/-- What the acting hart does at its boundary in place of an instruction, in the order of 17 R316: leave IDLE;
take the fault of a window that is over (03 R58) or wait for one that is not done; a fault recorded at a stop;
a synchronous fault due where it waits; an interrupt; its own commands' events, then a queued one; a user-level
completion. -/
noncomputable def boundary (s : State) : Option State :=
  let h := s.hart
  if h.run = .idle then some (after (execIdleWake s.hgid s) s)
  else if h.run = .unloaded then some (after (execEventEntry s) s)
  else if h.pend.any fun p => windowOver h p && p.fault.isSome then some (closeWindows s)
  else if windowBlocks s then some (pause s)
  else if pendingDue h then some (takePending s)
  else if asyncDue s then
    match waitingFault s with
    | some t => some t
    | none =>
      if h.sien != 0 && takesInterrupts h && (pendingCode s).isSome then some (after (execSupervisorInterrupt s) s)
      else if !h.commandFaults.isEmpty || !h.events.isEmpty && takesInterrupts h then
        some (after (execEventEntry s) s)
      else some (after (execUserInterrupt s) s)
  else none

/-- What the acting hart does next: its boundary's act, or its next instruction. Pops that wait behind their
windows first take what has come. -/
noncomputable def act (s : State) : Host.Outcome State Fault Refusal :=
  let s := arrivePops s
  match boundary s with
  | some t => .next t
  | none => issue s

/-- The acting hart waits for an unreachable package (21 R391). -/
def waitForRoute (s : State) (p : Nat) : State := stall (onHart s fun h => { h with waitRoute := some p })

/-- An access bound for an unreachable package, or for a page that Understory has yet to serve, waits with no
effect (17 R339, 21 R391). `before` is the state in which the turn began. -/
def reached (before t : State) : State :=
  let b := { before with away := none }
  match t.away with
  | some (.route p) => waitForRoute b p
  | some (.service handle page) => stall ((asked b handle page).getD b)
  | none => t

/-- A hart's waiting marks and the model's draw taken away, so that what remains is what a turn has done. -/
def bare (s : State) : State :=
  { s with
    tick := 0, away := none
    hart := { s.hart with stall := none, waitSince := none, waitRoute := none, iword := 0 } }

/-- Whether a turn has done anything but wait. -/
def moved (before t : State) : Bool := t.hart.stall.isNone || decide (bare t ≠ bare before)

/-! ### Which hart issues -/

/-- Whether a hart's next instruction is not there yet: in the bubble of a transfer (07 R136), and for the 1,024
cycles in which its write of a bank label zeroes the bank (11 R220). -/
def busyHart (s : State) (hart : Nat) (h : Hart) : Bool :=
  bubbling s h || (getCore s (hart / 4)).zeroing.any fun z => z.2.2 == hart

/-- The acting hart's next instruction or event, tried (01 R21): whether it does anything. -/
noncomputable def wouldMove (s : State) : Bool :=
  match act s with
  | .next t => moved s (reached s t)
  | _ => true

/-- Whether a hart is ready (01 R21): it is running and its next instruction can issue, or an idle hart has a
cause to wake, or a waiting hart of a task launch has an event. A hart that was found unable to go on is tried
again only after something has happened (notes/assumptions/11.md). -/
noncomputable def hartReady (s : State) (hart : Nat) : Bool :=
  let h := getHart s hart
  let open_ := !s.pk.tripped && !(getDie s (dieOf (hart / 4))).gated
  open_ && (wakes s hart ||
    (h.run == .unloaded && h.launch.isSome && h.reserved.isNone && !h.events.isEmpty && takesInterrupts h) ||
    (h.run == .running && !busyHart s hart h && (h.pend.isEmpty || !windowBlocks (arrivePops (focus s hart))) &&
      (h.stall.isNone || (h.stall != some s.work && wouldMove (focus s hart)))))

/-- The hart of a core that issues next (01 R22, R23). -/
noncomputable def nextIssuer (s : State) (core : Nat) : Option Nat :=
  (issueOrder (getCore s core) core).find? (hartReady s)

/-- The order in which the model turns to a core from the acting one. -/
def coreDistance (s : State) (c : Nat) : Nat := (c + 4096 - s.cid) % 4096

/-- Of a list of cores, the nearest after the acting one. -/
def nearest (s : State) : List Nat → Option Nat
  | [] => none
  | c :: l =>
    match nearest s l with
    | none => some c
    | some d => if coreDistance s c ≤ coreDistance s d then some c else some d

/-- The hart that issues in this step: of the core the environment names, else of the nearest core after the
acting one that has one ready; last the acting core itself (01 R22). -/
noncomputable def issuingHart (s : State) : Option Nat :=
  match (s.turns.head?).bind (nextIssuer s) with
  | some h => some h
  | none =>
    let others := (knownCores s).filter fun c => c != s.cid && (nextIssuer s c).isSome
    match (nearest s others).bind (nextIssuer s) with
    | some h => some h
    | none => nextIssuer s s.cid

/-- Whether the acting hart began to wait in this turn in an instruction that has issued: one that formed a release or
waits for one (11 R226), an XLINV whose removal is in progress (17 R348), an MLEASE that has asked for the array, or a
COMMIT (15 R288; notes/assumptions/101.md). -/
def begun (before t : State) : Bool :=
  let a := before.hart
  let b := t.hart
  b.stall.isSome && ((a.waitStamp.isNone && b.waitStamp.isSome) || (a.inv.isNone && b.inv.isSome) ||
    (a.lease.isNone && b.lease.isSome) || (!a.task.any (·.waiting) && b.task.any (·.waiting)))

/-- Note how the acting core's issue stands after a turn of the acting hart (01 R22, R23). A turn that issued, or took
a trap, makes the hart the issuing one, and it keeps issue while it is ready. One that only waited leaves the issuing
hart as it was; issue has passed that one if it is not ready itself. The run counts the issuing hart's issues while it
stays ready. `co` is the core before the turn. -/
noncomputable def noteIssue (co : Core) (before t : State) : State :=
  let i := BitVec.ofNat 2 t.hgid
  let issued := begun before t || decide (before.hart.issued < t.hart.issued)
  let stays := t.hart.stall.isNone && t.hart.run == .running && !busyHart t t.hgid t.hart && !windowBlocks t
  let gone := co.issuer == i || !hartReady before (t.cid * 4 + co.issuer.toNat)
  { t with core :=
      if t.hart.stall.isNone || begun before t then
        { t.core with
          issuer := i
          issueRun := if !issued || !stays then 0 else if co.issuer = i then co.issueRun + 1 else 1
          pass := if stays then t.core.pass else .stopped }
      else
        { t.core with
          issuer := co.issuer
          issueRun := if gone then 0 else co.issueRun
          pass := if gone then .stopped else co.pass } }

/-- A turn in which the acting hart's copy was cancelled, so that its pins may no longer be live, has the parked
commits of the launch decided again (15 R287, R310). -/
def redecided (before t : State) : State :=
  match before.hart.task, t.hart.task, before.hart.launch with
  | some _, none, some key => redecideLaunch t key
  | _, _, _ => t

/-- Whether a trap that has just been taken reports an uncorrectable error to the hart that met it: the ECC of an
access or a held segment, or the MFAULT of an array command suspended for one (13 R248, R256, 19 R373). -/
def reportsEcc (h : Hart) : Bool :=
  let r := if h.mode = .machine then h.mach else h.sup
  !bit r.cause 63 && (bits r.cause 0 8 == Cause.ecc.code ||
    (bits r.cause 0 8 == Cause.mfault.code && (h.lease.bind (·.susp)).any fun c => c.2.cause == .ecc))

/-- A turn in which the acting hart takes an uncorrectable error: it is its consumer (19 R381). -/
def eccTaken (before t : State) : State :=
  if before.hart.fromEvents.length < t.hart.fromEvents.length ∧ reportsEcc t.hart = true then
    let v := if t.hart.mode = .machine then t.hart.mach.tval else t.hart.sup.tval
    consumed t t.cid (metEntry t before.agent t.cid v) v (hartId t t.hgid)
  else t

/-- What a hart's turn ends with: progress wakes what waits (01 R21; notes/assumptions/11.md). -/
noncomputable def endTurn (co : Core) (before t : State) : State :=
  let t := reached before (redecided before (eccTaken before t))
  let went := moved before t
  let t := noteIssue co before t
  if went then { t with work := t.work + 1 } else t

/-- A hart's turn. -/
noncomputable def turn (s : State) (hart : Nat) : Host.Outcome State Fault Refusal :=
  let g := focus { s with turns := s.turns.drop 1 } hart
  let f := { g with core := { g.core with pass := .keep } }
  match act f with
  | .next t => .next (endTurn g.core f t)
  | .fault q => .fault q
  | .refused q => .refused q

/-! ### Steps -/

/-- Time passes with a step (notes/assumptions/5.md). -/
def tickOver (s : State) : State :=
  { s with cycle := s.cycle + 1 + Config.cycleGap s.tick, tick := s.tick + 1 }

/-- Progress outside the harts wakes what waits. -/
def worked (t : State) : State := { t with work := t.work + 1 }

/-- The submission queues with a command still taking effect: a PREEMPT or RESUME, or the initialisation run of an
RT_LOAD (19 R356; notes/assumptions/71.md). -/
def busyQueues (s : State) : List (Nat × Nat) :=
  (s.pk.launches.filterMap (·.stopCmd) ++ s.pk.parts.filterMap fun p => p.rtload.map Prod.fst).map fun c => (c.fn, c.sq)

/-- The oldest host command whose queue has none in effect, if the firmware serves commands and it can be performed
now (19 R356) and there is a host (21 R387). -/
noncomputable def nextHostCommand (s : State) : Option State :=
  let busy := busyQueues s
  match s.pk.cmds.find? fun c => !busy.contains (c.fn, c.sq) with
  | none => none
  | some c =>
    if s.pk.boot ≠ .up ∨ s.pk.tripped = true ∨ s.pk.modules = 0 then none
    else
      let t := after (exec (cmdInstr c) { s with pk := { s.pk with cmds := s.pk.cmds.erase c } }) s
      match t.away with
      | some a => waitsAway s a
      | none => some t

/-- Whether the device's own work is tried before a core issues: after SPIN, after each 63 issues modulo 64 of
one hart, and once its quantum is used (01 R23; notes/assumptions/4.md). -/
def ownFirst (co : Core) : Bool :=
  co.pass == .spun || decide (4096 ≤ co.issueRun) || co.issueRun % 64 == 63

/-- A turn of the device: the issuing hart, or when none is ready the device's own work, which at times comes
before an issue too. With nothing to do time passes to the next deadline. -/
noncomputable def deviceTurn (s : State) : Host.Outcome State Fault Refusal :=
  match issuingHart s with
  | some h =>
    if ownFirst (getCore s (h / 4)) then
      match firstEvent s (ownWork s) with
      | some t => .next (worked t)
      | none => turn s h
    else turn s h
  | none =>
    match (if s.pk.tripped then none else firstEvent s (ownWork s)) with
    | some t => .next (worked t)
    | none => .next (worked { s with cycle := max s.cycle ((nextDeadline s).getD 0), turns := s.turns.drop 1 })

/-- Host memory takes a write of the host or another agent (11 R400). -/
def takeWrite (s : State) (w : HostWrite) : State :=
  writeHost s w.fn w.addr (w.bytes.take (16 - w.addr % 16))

▸ **PROBLEM DETAILS**:
Repeat exactly the lines above from the one with "nextIssuer s s.cid" up to and including the one with "b.stall.isSome && ((a.waitStamp.isNone". No other line belongs in the reply.

▸ **FINAL ANSWER**:
    | none => nextIssuer s s.cid

/-- Whether the acting hart began to wait in this turn in an instruction that has issued: one that formed a release or
waits for one (11 R226), an XLINV whose removal is in progress (17 R348), an MLEASE that has asked for the array, or a
COMMIT (15 R288; notes/assumptions/101.md). -/
def begun (before t : State) : Bool :=
  let a := before.hart
  let b := t.hart
  b.stall.isSome && ((a.waitStamp.isNone && b.waitStamp.isSome) || (a.inv.isNone && b.inv.isSome) ||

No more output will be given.